Miró de nuevo a Tina:

-Puede hacer las preguntas.

-¡No! -gritó Zachariah-. ¡Maldito loco!

Elliot cogió el resto de la cuerda de manos de Tina y le entregó la pistola.

-Al parecer, tendré que atar y amordazar al doctor Zachariah, para que escuchemos en paz el relato del doctor Dombey. Si cualquiera de los dos hace el menor movimiento en falso, vuélales la cabeza.

-No te preocupes -contestó Tina-. No titubearé.

-No me va a atar -dijo Zachariah.

Sonriente, Elliot avanzó hacia él con la cuerda.

Un muro de aire helado chocó contra el helicóptero y le hizo descender. Jack Morgan luchó con el viento, estabilizó el aparato y consiguió elevarlo cuando estaba a sólo pocos metros de altura de las copas de los árboles.

-¡Yupiiii! -exclamó el piloto-. Es como montar a un caballo salvaje.

A través de los brillantes faros que iluminaban desde el helicóptero, había poca cosa que ver que no fuese la nieve que caía.

-Esto es una locura -comentó Hensen-. No estamos volando entre una tormenta ordinaria.
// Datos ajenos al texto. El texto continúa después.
-- ==== Sys2Proof/Laws/State.lean ====
section
/-! SUPPORT. What each update of the state changes and what it leaves: one lemma per field and reader, true by rfl. -/

namespace Sys2Proof.Machine

variable {α : Type}

-- One value per unit --------------------------------------------------------------------------------------

@[simp] theorem PerUnit.get_set_self (t : PerUnit α) (u : UnitNo) (a : α) : (t.set u a).get u = a := by
  cases u <;> rfl

theorem PerUnit.get_set_ne (t : PerUnit α) (u : UnitNo) (a : α) (v : UnitNo) (h : v ≠ u) :
    (t.set u a).get v = t.get v := by
  cases u <;> cases v <;> first | rfl | exact absurd rfl h

theorem PerUnit.get_set (t : PerUnit α) (u v : UnitNo) (a : α) :
    (t.set u a).get v = if v = u then a else t.get v := by
  split
  · next h => subst h; exact PerUnit.get_set_self _ _ _
  · next h => exact PerUnit.get_set_ne _ _ _ _ h

@[simp] theorem PerUnit.get_ofFn (f : UnitNo → α) (u : UnitNo) : (PerUnit.ofFn f).get u = f u := by
  cases u <;> rfl

@[simp] theorem PerUnit.get_all (a : α) (u : UnitNo) : (PerUnit.all a).get u = a := by
  cases u <;> rfl

@[simp] theorem PerUnit.set_get (t : PerUnit α) (u : UnitNo) : t.set u (t.get u) = t := by
  cases u <;> rfl

theorem PerUnit.ext_get (t r : PerUnit α) (h : ∀ u, t.get u = r.get u) : t = r := by
  cases t
  cases r
  have h1 := h .u1
  have h2 := h .u2
  have h3 := h .u3
  have h4 := h .u4
  have h5 := h .u5
  have h6 := h .u6
  simp_all [PerUnit.get]

theorem UnitNo.mem_all (u : UnitNo) : u ∈ UnitNo.all := by
  cases u <;> decide

@[simp] theorem PerWaterway.get_set_self (t : PerWaterway α) (w : Waterway) (a : α) : (t.set w a).get w = a := by
  cases w <;> rfl

theorem PerWaterway.get_set_ne (t : PerWaterway α) (w : Waterway) (a : α) (v : Waterway) (h : v ≠ w) :
    (t.set w a).get v = t.get v := by
  cases w <;> cases v <;> first | rfl | exact absurd rfl h

@[simp] theorem PerPort.get_set_self (t : PerPort α) (p : Port) (a : α) : (t.set p a).get p = a := by
  cases p <;> rfl

theorem PerPort.get_set_ne (t : PerPort α) (p : Port) (a : α) (q : Port) (h : q ≠ p) :
    (t.set p a).get q = t.get q := by
  cases p <;> cases q <;> first | rfl | exact absurd rfl h

-- State.setImage ------------------------------------------------------------------------------------------
@[simp] theorem State.setImage_pending (s : State) (u : UnitNo) (x : Image) : (s.setImage u x).pending = s.pending := rfl
@[simp] theorem State.setImage_held (s : State) (u : UnitNo) (x : Image) : (s.setImage u x).held = s.held := rfl
@[simp] theorem State.setImage_lpu (s : State) (u : UnitNo) (x : Image) : (s.setImage u x).lpu = s.lpu := rfl
@[simp] theorem State.setImage_tbs (s : State) (u : UnitNo) (x : Image) : (s.setImage u x).tbs = s.tbs := rfl
@[simp] theorem State.setImage_dse (s : State) (u : UnitNo) (x : Image) : (s.setImage u x).dse = s.dse := rfl
@[simp] theorem State.setImage_alc (s : State) (u : UnitNo) (x : Image) : (s.setImage u x).alc = s.alc := rfl
@[simp] theorem State.setImage_seqs (s : State) (u : UnitNo) (x : Image) : (s.setImage u x).seqs = s.seqs := rfl
@[simp] theorem State.setImage_pra (s : State) (u : UnitNo) (x : Image) : (s.setImage u x).pra = s.pra := rfl
@[simp] theorem State.setImage_rmp (s : State) (u : UnitNo) (x : Image) : (s.setImage u x).rmp = s.rmp := rfl
@[simp] theorem State.setImage_rpb (s : State) (u : UnitNo) (x : Image) : (s.setImage u x).rpb = s.rpb := rfl
@[simp] theorem State.setImage_unit (s : State) (u : UnitNo) (x : Image) (v : UnitNo) : (s.setImage u x).unit v = s.unit v := rfl
@[simp] theorem State.setImage_seq (s : State) (u : UnitNo) (x : Image) (v : UnitNo) : (s.setImage u x).seq v = s.seq v := rfl
@[simp] theorem State.setImage_ramp (s : State) (u : UnitNo) (x : Image) (v : UnitNo) : (s.setImage u x).ramp v = s.ramp v := rfl
@[simp] theorem State.setImage_entry (s : State) (u : UnitNo) (x : Image) (v : UnitNo) : (s.setImage u x).entry v = s.entry v := rfl
@[simp] theorem State.setImage_assignOf (s : State) (u : UnitNo) (x : Image) (v : UnitNo) : (s.setImage u x).assignOf v = s.assignOf v := rfl
@[simp] theorem State.setImage_profileOf (s : State) (u : UnitNo) (x : Image) (v : UnitNo) : (s.setImage u x).profileOf v = s.profileOf v := rfl

-- State.setSeq --------------------------------------------------------------------------------------------
@[simp] theorem State.setSeq_pending (s : State) (u : UnitNo) (x : Seq) : (s.setSeq u x).pending = s.pending := rfl
@[simp] theorem State.setSeq_held (s : State) (u : UnitNo) (x : Seq) : (s.setSeq u x).held = s.held := rfl
@[simp] theorem State.setSeq_lpu (s : State) (u : UnitNo) (x : Seq) : (s.setSeq u x).lpu = s.lpu := rfl
@[simp] theorem State.setSeq_tbs (s : State) (u : UnitNo) (x : Seq) : (s.setSeq u x).tbs = s.tbs := rfl
@[simp] theorem State.setSeq_uib (s : State) (u : UnitNo) (x : Seq) : (s.setSeq u x).uib = s.uib := rfl
@[simp] theorem State.setSeq_dse (s : State) (u : UnitNo) (x : Seq) : (s.setSeq u x).dse = s.dse := rfl
@[simp] theorem State.setSeq_alc (s : State) (u : UnitNo) (x : Seq) : (s.setSeq u x).alc = s.alc := rfl
@[simp] theorem State.setSeq_pra (s : State) (u : UnitNo) (x : Seq) : (s.setSeq u x).pra = s.pra := rfl
@[simp] theorem State.setSeq_rmp (s : State) (u : UnitNo) (x : Seq) : (s.setSeq u x).rmp = s.rmp := rfl
@[simp] theorem State.setSeq_rpb (s : State) (u : UnitNo) (x : Seq) : (s.setSeq u x).rpb = s.rpb := rfl
@[simp] theorem State.setSeq_unit (s : State) (u : UnitNo) (x : Seq) (v : UnitNo) : (s.setSeq u x).unit v = s.unit v := rfl
@[simp] theorem State.setSeq_image (s : State) (u : UnitNo) (x : Seq) (v : UnitNo) : (s.setSeq u x).image v = s.image v := rfl
@[simp] theorem State.setSeq_ramp (s : State) (u : UnitNo) (x : Seq) (v : UnitNo) : (s.setSeq u x).ramp v = s.ramp v := rfl
@[simp] theorem State.setSeq_entry (s : State) (u : UnitNo) (x : Seq) (v : UnitNo) : (s.setSeq u x).entry v = s.entry v := rfl
@[simp] theorem State.setSeq_assignOf (s : State) (u : UnitNo) (x : Seq) (v : UnitNo) : (s.setSeq u x).assignOf v = s.assignOf v := rfl
@[simp] theorem State.setSeq_profileOf (s : State) (u : UnitNo) (x : Seq) (v : UnitNo) : (s.setSeq u x).profileOf v = s.profileOf v := rfl
@[simp] theorem State.setSeq_bandOf (s : State) (u : UnitNo) (x : Seq) (v : UnitNo) : (s.setSeq u x).bandOf v = s.bandOf v := rfl
@[simp] theorem State.setSeq_turbineBand (s : State) (u : UnitNo) (x : Seq) (v : UnitNo) : (s.setSeq u x).turbineBand v = s.turbineBand v := rfl
@[simp] theorem State.setSeq_pumpBand (s : State) (u : UnitNo) (x : Seq) (v : UnitNo) : (s.setSeq u x).pumpBand v = s.pumpBand v := rfl

-- State.setRamp -------------------------------------------------------------------------------------------
@[simp] theorem State.setRamp_pending (s : State) (u : UnitNo) (x : RampUnit) : (s.setRamp u x).pending = s.pending := rfl
@[simp] theorem State.setRamp_held (s : State) (u : UnitNo) (x : RampUnit) : (s.setRamp u x).held = s.held := rfl
@[simp] theorem State.setRamp_lpu (s : State) (u : UnitNo) (x : RampUnit) : (s.setRamp u x).lpu = s.lpu := rfl
@[simp] theorem State.setRamp_tbs (s : State) (u : UnitNo) (x : RampUnit) : (s.setRamp u x).tbs = s.tbs := rfl
@[simp] theorem State.setRamp_uib (s : State) (u : UnitNo) (x : RampUnit) : (s.setRamp u x).uib = s.uib := rfl
@[simp] theorem State.setRamp_dse (s : State) (u : UnitNo) (x : RampUnit) : (s.setRamp u x).dse = s.dse := rfl
@[simp] theorem State.setRamp_alc (s : State) (u : UnitNo) (x : RampUnit) : (s.setRamp u x).alc = s.alc := rfl
@[simp] theorem State.setRamp_seqs (s : State) (u : UnitNo) (x : RampUnit) : (s.setRamp u x).seqs = s.seqs := rfl
@[simp] theorem State.setRamp_pra (s : State) (u : UnitNo) (x : RampUnit) : (s.setRamp u x).pra = s.pra := rfl
@[simp] theorem State.setRamp_rpb (s : State) (u : UnitNo) (x : RampUnit) : (s.setRamp u x).rpb = s.rpb := rfl
@[simp] theorem State.setRamp_unit (s : State) (u : UnitNo) (x : RampUnit) (v : UnitNo) : (s.setRamp u x).unit v = s.unit v := rfl
@[simp] theorem State.setRamp_image (s : State) (u : UnitNo) (x : RampUnit) (v : UnitNo) : (s.setRamp u x).image v = s.image v := rfl
@[simp] theorem State.setRamp_seq (s : State) (u : UnitNo) (x : RampUnit) (v : UnitNo) : (s.setRamp u x).seq v = s.seq v := rfl
@[simp] theorem State.setRamp_entry (s : State) (u : UnitNo) (x : RampUnit) (v : UnitNo) : (s.setRamp u x).entry v = s.entry v := rfl
@[simp] theorem State.setRamp_assignOf (s : State) (u : UnitNo) (x : RampUnit) (v : UnitNo) : (s.setRamp u x).assignOf v = s.assignOf v := rfl
@[simp] theorem State.setRamp_profileOf (s : State) (u : UnitNo) (x : RampUnit) (v : UnitNo) : (s.setRamp u x).profileOf v = s.profileOf v := rfl
@[simp] theorem State.setRamp_bandOf (s : State) (u : UnitNo) (x : RampUnit) (v : UnitNo) : (s.setRamp u x).bandOf v = s.bandOf v := rfl
@[simp] theorem State.setRamp_turbineBand (s : State) (u : UnitNo) (x : RampUnit) (v : UnitNo) : (s.setRamp u x).turbineBand v = s.turbineBand v := rfl
@[simp] theorem State.setRamp_pumpBand (s : State) (u : UnitNo) (x : RampUnit) (v : UnitNo) : (s.setRamp u x).pumpBand v = s.pumpBand v := rfl

-- State.setEntry ------------------------------------------------------------------------------------------
@[simp] theorem State.setEntry_pending (s : State) (u : UnitNo) (x : Entry) : (s.setEntry u x).pending = s.pending := rfl
@[simp] theorem State.setEntry_held (s : State) (u : UnitNo) (x : Entry) : (s.setEntry u x).held = s.held := rfl
@[simp] theorem State.setEntry_lpu (s : State) (u : UnitNo) (x : Entry) : (s.setEntry u x).lpu = s.lpu := rfl
@[simp] theorem State.setEntry_tbs (s : State) (u : UnitNo) (x : Entry) : (s.setEntry u x).tbs = s.tbs := rfl
@[simp] theorem State.setEntry_uib (s : State) (u : UnitNo) (x : Entry) : (s.setEntry u x).uib = s.uib := rfl
@[simp] theorem State.setEntry_dse (s : State) (u : UnitNo) (x : Entry) : (s.setEntry u x).dse = s.dse := rfl
@[simp] theorem State.setEntry_seqs (s : State) (u : UnitNo) (x : Entry) : (s.setEntry u x).seqs = s.seqs := rfl
@[simp] theorem State.setEntry_pra (s : State) (u : UnitNo) (x : Entry) : (s.setEntry u x).pra = s.pra := rfl
@[simp] theorem State.setEntry_rmp (s : State) (u : UnitNo) (x : Entry) : (s.setEntry u x).rmp = s.rmp := rfl
@[simp] theorem State.setEntry_rpb (s : State) (u : UnitNo) (x : Entry) : (s.setEntry u x).rpb = s.rpb := rfl
@[simp] theorem State.setEntry_unit (s : State) (u : UnitNo) (x : Entry) (v : UnitNo) : (s.setEntry u x).unit v = s.unit v := rfl
@[simp] theorem State.setEntry_image (s : State) (u : UnitNo) (x : Entry) (v : UnitNo) : (s.setEntry u x).image v = s.image v := rfl
@[simp] theorem State.setEntry_seq (s : State) (u : UnitNo) (x : Entry) (v : UnitNo) : (s.setEntry u x).seq v = s.seq v := rfl
@[simp] theorem State.setEntry_ramp (s : State) (u : UnitNo) (x : Entry) (v : UnitNo) : (s.setEntry u x).ramp v = s.ramp v := rfl
@[simp] theorem State.setEntry_assignOf (s : State) (u : UnitNo) (x : Entry) (v : UnitNo) : (s.setEntry u x).assignOf v = s.assignOf v := rfl
@[simp] theorem State.setEntry_profileOf (s : State) (u : UnitNo) (x : Entry) (v : UnitNo) : (s.setEntry u x).profileOf v = s.profileOf v := rfl
@[simp] theorem State.setEntry_bandOf (s : State) (u : UnitNo) (x : Entry) (v : UnitNo) : (s.setEntry u x).bandOf v = s.bandOf v := rfl
@[simp] theorem State.setEntry_turbineBand (s : State) (u : UnitNo) (x : Entry) (v : UnitNo) : (s.setEntry u x).turbineBand v = s.turbineBand v := rfl
@[simp] theorem State.setEntry_pumpBand (s : State) (u : UnitNo) (x : Entry) (v : UnitNo) : (s.setEntry u x).pumpBand v = s.pumpBand v := rfl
Es una auténtica ventisca.

Ignorando a Hensen, Alexander dijo:

-Morgan, maldita sea, sé que puede hacerlo.

-Tal vez -replicó Morgan-. Desearía estar tan seguro como usted. Aunque tal vez pueda. Lo que haré será una aproximación indirecta al rellano, moviéndome al compás del viento en vez de a través de él. Atravesaré este sexto valle y luego daré la vuelta hacia las instalaciones y trataré de evitar algunas de esas corrientes cruzadas. Son mortíferas. De esta manera, tardaremos más; pero, por lo menos, tendremos una oportunidad para luchar.

Una bocanada particularmente fuerte envió nieve contra el parabrisas con tal fuerza que, a Kurt Hensen, le parecieron los perdigones de una escopeta de caza.